I tried to explain him and made him understand about my state of mind but I was failed to convince him. He said I am a desperate and pessimistic girl. He said I was so desperate for love and I did very wrong with his father. After this incident, he stopped talking to me. It’s been 4 and half months since we met last time. I used to text him daily and tried to make him understand but it was all in vain.

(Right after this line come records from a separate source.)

theorem exec_bfi_of_idle {s : State} (hb : s.busy = false) :
    exec .bfi s = .next (finish ((begin (encode .bfi) s).setY0
      ((s.a &&& 0x807fffff) ||| ((s.b &&& 0xff) <<< 23)))) := by
  rw [exec_of_scalar (by decide) (by decide) hb, operationWork_bfi (decode_encode .bfi), bfiWork,
    ins_insertedExponent]
  rfl

end Sys2Proof.Machine
end

section
/-! The statements about the bit-field unit (spec/40_bitfield.md). -/

namespace Sys2Proof.Settled
open Sys2Proof.Machine

/-- Settles O11: a pattern is determined by its three fields, and `SM` and `INS` act on the exponent field
alone. -/
theorem fieldLaws : Obligations.FieldLaws := by
  unfold Obligations.FieldLaws
  exact fun b e => ⟨(ins_sm b _).trans (ins_ex b), sm_ins b e, ex_ins b e, sm_sm b, ex_sm b,
    (ins_eq_or b _).symm.trans (ins_ex b), sm_and_exponentPart b _⟩

/-- Settles O7. -/
theorem bfxResult : Obligations.BfxResult := by
  unfold Obligations.BfxResult
  exact ⟨decode_encode .bfx, fun s hb => exec_bfx_of_idle hb⟩

/-- Settles O8. -/
theorem bfiResult : Obligations.BfiResult := by
  unfold Obligations.BfiResult
  exact ⟨decode_encode .bfi, fun s hb => exec_bfi_of_idle hb⟩

end Sys2Proof.Settled
end

section
/-! The fast exponent scaler (R120): `FXS` replaces the exponent field by its sum mod 256 with the adjustment
and keeps the sign and the fraction. -/

namespace Sys2Proof.Machine

/-! ### The low byte of the adjustment -/

/-- Of an adjustment read from a register, only bits 7 to 0 reach the exponent field (R122). -/
theorem ofInt_toInt_lowByte (w : Word) : BitVec.ofInt 8 w.toInt = w.extractLsb' 0 8 := by
  have hdvd : 2 ^ 8 ∣ 2 ^ 32 := pow_dvd_pow 2 (by decide)
  rw [← BitVec.setWidth_eq_extractLsb' (by decide), ← BitVec.toInt_inj, BitVec.toInt_ofInt,
    BitVec.toInt_setWidth, BitVec.toInt_eq_toNat_bmod, Int.bmod_bmod_of_dvd hdvd]

/-- No carry comes into the low byte from above. -/
theorem lowByte_add (v w : Word) :
    (v + w).extractLsb' 0 8 = v.extractLsb' 0 8 + w.extractLsb' 0 8 := by
  have hle : 8 ≤ 32 := by decide
  simp only [← BitVec.setWidth_eq_extractLsb' hle, BitVec.setWidth_add _ _ hle]

/-! ### The fields of a scaled pattern (R124) -/

/-- R120 with the sum taken in the 8-bit adder. -/
theorem fxs_eq_ins (b : Word) (p : Int) : fxs b p = ins b (ex b + BitVec.ofInt 8 p) := by
  rw [fxs, ins_sm, BitVec.ofInt_add, BitVec.ofInt_natCast, BitVec.ofNat_toNat, BitVec.setWidth_eq]

@[simp] theorem signBit_fxs (b : Word) (p : Int) : signBit (fxs b p) = signBit b := by
  rw [fxs_eq_ins, signBit_ins]

@[simp] theorem fracField_fxs (b : Word) (p : Int) : fracField (fxs b p) = fracField b := by
  rw [fxs_eq_ins, fracField_ins]

@[simp] theorem ex_fxs (b : Word) (p : Int) : ex (fxs b p) = ex b + BitVec.ofInt 8 p := by
  rw [fxs_eq_ins, ex_ins]

theorem ex_fxs_toNat (b : Word) (p : Int) :
    ((ex (fxs b p)).toNat : Int) = (((ex b).toNat : Int) + p) % 256 := by
  rw [fxs, ex_ins, BitVec.toNat_ofInt, Int.toNat_of_nonneg (Int.emod_nonneg _ (by norm_num))]
  norm_num

/-! ### Adding adjustments (R122) -/

/-- `FXS` sees an adjustment through its residue in 8 bits alone. -/
theorem fxs_congr (b : Word) {p q : Int} (h : BitVec.ofInt 8 p = BitVec.ofInt 8 q) : fxs b p = fxs b q := by
  rw [fxs_eq_ins, fxs_eq_ins, h]

theorem fxs_add_wrap (b : Word) (p q : Int) : fxs b (p + 256 * q) = fxs b p := by
  have hwrap : BitVec.ofInt 8 256 = 0#8 := by decide
  refine fxs_congr b ?_
  rw [BitVec.ofInt_add, BitVec.ofInt_mul, hwrap, BitVec.zero_mul, BitVec.add_zero]

@[simp] theorem fxs_zero (b : Word) : fxs b 0 = b := by
  have hzero : BitVec.ofInt 8 0 = 0#8 := by decide
  rw [fxs_eq_ins, hzero, BitVec.add_zero, ins_ex]

theorem fxs_fxs (b : Word) (p q : Int) : fxs (fxs b p) q = fxs b (p + q) := by
  apply pattern_ext
  · simp only [signBit_fxs]
  · simp only [ex_fxs, BitVec.ofInt_add, BitVec.add_assoc]
  · simp only [fracField_fxs]

theorem fxs_neg_fxs (b : Word) (p : Int) : fxs (fxs b p) (-p) = b := by
  rw [fxs_fxs, Int.add_right_neg, fxs_zero]

theorem fxs_toInt_congr (b : Word) {v w : Word} (h : v.extractLsb' 0 8 = w.extractLsb' 0 8) :
    fxs b v.toInt = fxs b w.toInt :=
  fxs_congr b (by rw [ofInt_toInt_lowByte, ofInt_toInt_lowByte, h])

/-! ### The value of a scaled pattern (R123) -/

/-- The value of a pattern whose exponent field is not 0 (R180). -/
theorem value_of_ex_pos {b : Word} (h : 1 ≤ (ex b).toNat) :
    value b = (-1) ^ (signBit b).toNat * (2 : ℚ) ^ (((ex b).toNat : ℤ) - 127) *
      (1 + (fracField b).toNat / 2 ^ 23) := by
  have hne : ex b ≠ 0 := fun h0 => by rw [h0] at h; exact absurd h (by decide)
  rw [value, if_neg hne]

/-- As long as the sum stays within 1 to 255, the adder does not wrap. -/
theorem ex_fxs_toNat_of_no_wrap {b : Word} {p : Int} (hlo : 1 ≤ ((ex b).toNat : Int) + p)
    (hhi : ((ex b).toNat : Int) + p ≤ 255) : ((ex (fxs b p)).toNat : Int) = ((ex b).toNat : Int) + p := by
  rw [ex_fxs_toNat]
  omega

theorem value_fxs {b : Word} {p : Int} (hb : 1 ≤ (ex b).toNat) (hlo : 1 ≤ ((ex b).toNat : Int) + p)
    (hhi : ((ex b).toNat : Int) + p ≤ 255) : value (fxs b p) = value b * (2 : ℚ) ^ p := by
  have hex := ex_fxs_toNat_of_no_wrap hlo hhi
  have hpow : (2 : ℚ) ^ (((ex b).toNat : ℤ) + p - 127) = 2 ^ (((ex b).toNat : ℤ) - 127) * 2 ^ p := by
    rw [add_sub_right_comm, zpow_add₀ two_ne_zero]
  rw [value_of_ex_pos (b := fxs b p) (by omega), value_of_ex_pos hb, signBit_fxs, fracField_fxs, hex, hpow]
  ring

/-! ### `FXS` on an idle codec (R121) -/

/-- The result of R121 in the operand registers, with the sum taken in 32 bits. -/
theorem fxs_powerOfTwo (r : Running) :
    fxs r.a (powerOfTwo r) = (r.a &&& 0x807fffff) ||| ((((r.a >>> 23) + r.b) &&& 0xff) <<< 23) := by
  rw [fxs_eq_ins, powerOfTwo, ofInt_toInt_lowByte, ex_eq_lowByte, ← lowByte_add, ins, setWidth_lowByte]

theorem exec_fxs_of_idle {s : State} (hb : s.busy = false) :
    exec .fxs s = .next (finish ((begin (encode .fxs) s).setY0
      ((s.a &&& 0x807fffff) ||| ((((s.a >>> 23) + s.b) &&& 0xff) <<< 23)))) := by
  rw [exec_of_scalar (by decide) (by decide) hb, operationWork_fxs (decode_encode .fxs), fxsWork,
    fxs_powerOfTwo]
  rfl

end Sys2Proof.Machine
end

section
/-! The statements about the fast exponent scaler (spec/41_fxs.md). -/

namespace Sys2Proof.Settled
open Sys2Proof.Machine

/-- Settles O9: the exponent field and `B` are added in 32 bits, and the mask leaves the 8-bit sum. -/
theorem fxsResult : Obligations.FxsResult := by
  unfold Obligations.FxsResult
  exact ⟨decode_encode .fxs, fun s hb => exec_fxs_of_idle hb⟩

/-- Settles O12: the adjustments add up in the 8-bit exponent field, and the three named values of `B` are
their low bytes `0xff`, 0 and 0. -/
theorem scalerLaws : Obligations.ScalerLaws := by
  unfold Obligations.ScalerLaws
  exact ⟨fun b p q => (fxs_add_wrap b p q).symm, fxs_zero, fxs_fxs, fxs_neg_fxs,
    fun b _ _ h => fxs_toInt_congr b h,
    fun b => fxs_congr b (by decide),
    fun b => (fxs_congr b (by decide)).trans (fxs_zero b),
    fun b => (fxs_congr b (by decide)).trans (fxs_zero b)⟩

/-- Settles O13: without a wrap, the sum in the exponent field is a sum of powers of two. -/
theorem scalerSafeRegion : Obligations.ScalerSafeRegion := by
  unfold Obligations.ScalerSafeRegion
  intro b p hb _ hlo hhi
  exact value_fxs hb hlo (by omega)

/-- Settles O14. -/
theorem scalerFields : Obligations.ScalerFields := by
  unfold Obligations.ScalerFields
  exact fun b p => ⟨signBit_fxs b p, fracField_fxs b p, ex_fxs_toNat b p⟩

end Sys2Proof.Settled
end

section
/-! The mantissa-exponent decoder (R130): `FXE` scales a pattern to exponent field `0x7e` and reports the
adjustment that scales it back. -/

namespace Sys2Proof.Machine

/-! ### The fields of the mantissa (R130) -/

@[simp] theorem signBit_fxeMantissa (b : Word) : signBit (fxeMantissa b) = signBit b := by
  rw [fxeMantissa, signBit_ins, signBit_sm]

@[simp] theorem fracField_fxeMantissa (b : Word) : fracField (fxeMantissa b) = fracField b := by
  rw [fxeMantissa, fracField_ins, fracField_sm]

@[simp] theorem ex_fxeMantissa (b : Word) : ex (fxeMantissa b) = 0x7e := ex_ins _ _

/-- Whatever the pattern, zeros, infinities and NaNs included, the mantissa is a normal number (R133). -/
theorem isNormal_fxeMantissa (b : Word) : isNormal (fxeMantissa b) = true := by
  rw [isNormal, ex_fxeMantissa]
  rfl

/-! ### The extractor as a scaler (R135) -/

theorem ex_eq_fxeExponent_add (b : Word) : ((ex b).toNat : Int) = fxeExponent b + 126 :=
  (Int.sub_add_cancel _ _).symm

He said he is not angry with me but he is depressed for some reason. He said he will be okay in a few days.  He did not even share anything with me. He just stopped talking to me. He ignored my every text message. I used to cry every night and missed him very badly every minute. I could not get him out of my mind. I begged Allah for forgiveness and repentance.  I begged for my every sin. I regretted every sin I committed. I asked Allah for help and mercy. I was deeply hurt by his attitude. I waited for him every morning and every night. But I got no love and positive response from him. He completely torn me up. I started losing my hopes. It was only Allah who gave me a little strength and helped me to be strong. I used to pray and asked for his forgiveness. I had no one with whom I could share all this I was going through. One day I was sitting alone in office and doing my work. I was very sad and hopeless deep inside. I was mentally very upset and started burst out crying. I could not control myself. i felt so miserable and felt like dying. One of my colleagues came to office. He saw me crying. I could not hide my tears. I told him everything. He told me that he knew about my relationship with boss. He knew everything. He has been working with my boss for the last 10 years and he knows so many things about him. He told me that my boss was having a physical relationship with his ex-partner too. This broke my heart my trust and everything. Till now I am only regretting for the big sins I have committed. I really have nothing left now. I lost everything.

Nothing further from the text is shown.